星火：写入文件的Avro [英] Spark: Writing to Avro file

查看：213 发布时间：2016/5/22 15:33:35 scala serialization avro apache-spark

本文介绍了星火：写入文件的Avro的处理方法，对大家解决问题具有一定的参考价值，需要的朋友们下面随着小编来一起学习吧！

问题描述

我在星火，我有一个RDD从Avro的文件。我现在想做的事情上RDD一些转换和重新保存为一个文件的Avro：

I am in Spark, I have an RDD from an Avro file. I now want to do some transformations on that RDD and save it back as an Avro file:

val job = new Job(new Configuration())
AvroJob.setOutputKeySchema(job, getOutputSchema(inputSchema))

rdd.map(elem => (new SparkAvroKey(doTransformation(elem._1)), elem._2))
   .saveAsNewAPIHadoopFile(outputPath, 
  classOf[AvroKey[GenericRecord]], 
  classOf[org.apache.hadoop.io.NullWritable], 
  classOf[AvroKeyOutputFormat[GenericRecord]], 
  job.getConfiguration)

在运行此星火抱怨模式$ recordSchema不序列化。

When running this Spark complains that Schema$recordSchema is not serializable.

如果我取消了.MAP调用（，只是有rdd.saveAsNewAPIHadoopFile），呼叫成功。
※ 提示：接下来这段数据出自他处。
/-- A REREQ acts on its collective: the chunk is sent again without a credit, or the CTRL again (R347). -/
def State.answerRereq (s : State) (a : Active) (k : Packet) : State :=
  if chunkSig k != a.sig then s.endColl a .seqMismatch 3
  else if a.byCtrl then
    match (s.collAxes a).find? fun x => x.no == b2n (chunkPh k) with
    | none => s
    | some x =>
      let q := coordAt k.src x.ax - x.base
      let done := (s.collAxes a).filter fun y => y.no < x.no
      let value := if a.op == .vote then a.ctrlValue done else 0
      if a.sent.contains (ctrlKey (chunkPh k) q) then
        s.send (s.ctrlPacket a k.src (chunkPh k) (if a.op == .vote then 2 else 1) value)
      else s
  else
    let l := s.seat a
    let key := fun (g : Bool) => ({ ctrl := false, gather := g, ph := chunkPh k, dir := chunkDir k, step := chunkStep k
                                    idx := chunkIdx k, peer := 0 } : ChunkKey)
    let held := fun (q : ChunkKey) => a.sent.contains q && s.targetOf a q == k.src &&
      s.sentAfter a q < (s.flowOf a.comm k.src q.ph q.dir).spent
    match [key false, key true].find? held with
    | none => s
    | some key =>
      match (a.phaseOf l key).bind fun ph => ph.sendData a l key with
      | none => s
      | some bs => s.send (s.chunkPacket a key bs)

/-- A REREQ comes in: a source that has not reached it drops it, one that has passed it also counts it (R334, R347). -/
def execRereqReceive (p : Port) (k : Packet) (s : State) : Host.Outcome State Fault Refusal :=
  .next <| s.arrive p k 6 fun s =>
    match s.fateOf k with
    | .act a => (s.answerRereq a k).settle a.core
    | .hold => s
    | .drop => s.countDropped

/-! ### Control packets (R341, R349) -/

/-- A CTRL of a subtype comes in: it acts, is held in the list of 16, or is dropped; an engine whose core has FAULTED or
STOPPED answers a VOTE for it (R80, R334, R341). -/
def State.ctrlArrives (s : State) (p : Port) (k : Packet) (sub : Nat) : State :=
  s.arrive p k 7 fun s =>
    if ctrlSub k != sub then s
    else
      match s.fateOf k with
      | .act a => ((s.takeCtrl a k).standInOn (chunkComm k)).settle a.core
      | .drop => s.countDropped
      | .hold =>
        if (SMap.get CommSt.reset s.coll.comms (chunkComm k).toNat).heldCtrl.length ≥ 16 then s.countDropped
        else (s.modComm (chunkComm k) fun x => { x with heldCtrl := x.heldCtrl ++ [k] }).standInOn (chunkComm k)

/-- An ARRIVE comes in (R341). -/
def execCtrlArriveReceive (p : Port) (k : Packet) (s : State) : Host.Outcome State Fault Refusal :=
  .next (s.ctrlArrives p k 1)

/-- A VOTE comes in (R341). -/
def execCtrlVoteReceive (p : Port) (k : Packet) (s : State) : Host.Outcome State Fault Refusal :=
  .next (s.ctrlArrives p k 2)

/-- An ABORT comes in (R349). -/
def execCtrlAbortReceive (p : Port) (k : Packet) (s : State) : Host.Outcome State Fault Refusal :=
  .next (s.ctrlArrives p k 3)

end Sys2Proof.Machine
end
If I uncomment the .map call (and just have rdd.saveAsNewAPIHadoopFile), the call succeeds.

我在做什么错在这里？

任何想法？

推荐答案

这里的问题是关系到作业中使用的avro.Schema类的非串行化。当您尝试从地图功能里面的code参考架构对象的异常。

The issue here is related to the non-serializability of the avro.Schema class used in the Job. The exception is thrown when you try to reference the schema object from the code inside the map function.
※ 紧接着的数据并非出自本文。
/-- A type-length-value of an LLDPDU (IEEE 802.1AB). -/
def lldpTlv (t : Nat) (v : List Byte) : List Byte :=
  [BitVec.ofNat 8 (t * 2 + v.length / 256 % 2), BitVec.ofNat 8 v.length] ++ v

/-- The LLDPDU of port p: chassis, port, time to live, system name (R390). i: the number of the free value that the name is. -/
def State.lldp (s : State) (p : Port) (i : Nat) : List Byte :=
  let hash := (List.range 8).map fun i => hexDigit (s.serialHash.toNat / 16 ^ (7 - i) % 16)
  lldpTlv 1 (7 :: hash) ++ lldpTlv 2 [7, 0x65, 0x74, 0x68, BitVec.ofNat 8 (48 + p.val)] ++ lldpTlv 3 [0, 120] ++
    lldpTlv 5 ((Config.sysName i).take 255) ++ lldpTlv 0 []

/-- A control port that is up sends an LLDPDU, which is untagged and so of priority 0, once that is not paused (R386,
R390). -/
def execLldpSend (p : Port) (s : State) : Host.Outcome State Fault Refusal :=
  .next <|
    if s.fastOn && 4 ≤ p.val && s.ing.port[p].up && !bitOf s.ing.port[p].paused 0 then
      let (i, s) := s.fresh
      s.modEth p fun x => { x with tx := s.lldp p i }
    else s

/-- An Ethernet link goes down: the loss is counted, and pauses end (R415). -/
def State.ethDown (s : State) (p : Port) : State :=
  if s.ing.port[p].up then
    (s.modEth p fun x => { x with up := false, paused := 0, xoff := 0 }).health 0x07 linkCause p.val
  else s

/-- An Ethernet link goes up, unless the port is disabled or in reset, or down; a control port sends an LLDPDU on link-up
(R390, R415). -/
def execEthernetLinkChange (p : Port) (up : Bool) (s : State) : Host.Outcome State Fault Refusal :=
  .next <|
    let x := s.ing.port[p]
    if !up then s.ethDown p
    else if !s.fastOn || x.up || x.disable || x.phase != .service then s
    else
      let (i, s) := s.fresh
      (s.modEth p fun x => { x with up := true, tx := if 4 ≤ p.val then s.lldp p i else x.tx }).flowControl

/-- A write of ING_PORTn.disable holds the port down or releases it (R415). -/
def execIngPortDisable (p : Port) (on : Bool) (s : State) : Host.Outcome State Fault Refusal :=
  .next <|
    let s := s.modEth p fun x => { x with disable := on }
    if on then s.ethDown p else s

end Sys2Proof.Machine
end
例如，如果你尝试做如下，您将获得的任务不序列化的异常：

For instance, if you try to do as follows, you will get the "Task not serializable" exception:

val schema = new Schema.Parser().parse(new File(jsonSchema))
...
rdd.map(t => {
  // reference to the schema object declared outside
  val record = new GenericData.Record(schema)
})

您可以让一切只需创建功能块内部的架构的一个新实例的工作：

You can make everything to work by just creating a new instance of the schema inside the function block:

val schema = new Schema.Parser().parse(new File(jsonSchema))
// The schema above should not be used in closures, it's for other purposes
...
rdd.map(t => {
  // create a new Schema object
  val innserSchema = new Schema.Parser().parse(new File(jsonSchema))
  val record = new GenericData.Record(innserSchema)
  ...
})

既然你不喜欢解析为每次处理记录的Avro架构，更好的解决方案将是在解析划分级别的架构。以下也可以工作：

Since you would not like parsing the avro schema for every record you handle, a better solution will be to parse the schema at partition level. The following also works:

val schema = new Schema.Parser().parse(new File(jsonSchema))
// The schema above should not be used in closures, it's for other purposes
...
rdd.mapPartitions(tuples => {
  // create a new Schema object
  val innserSchema = new Schema.Parser().parse(new File(jsonSchema))

  tuples.map(t => {
    val record = new GenericData.Record(innserSchema)
    ...
    // this closure will be bundled together with the outer one 
    // (no serialization issues)
  })
})

在code以上，只要你提供一个便携式参考jsonSchema文件，因为地图功能将是由多个远程执行者执行工作。它可以是在HDFS文件或它可以与在JAR应用程序一起被打包的引用（将使用的类加载器，以获取功能在后一种情况下，其内容）。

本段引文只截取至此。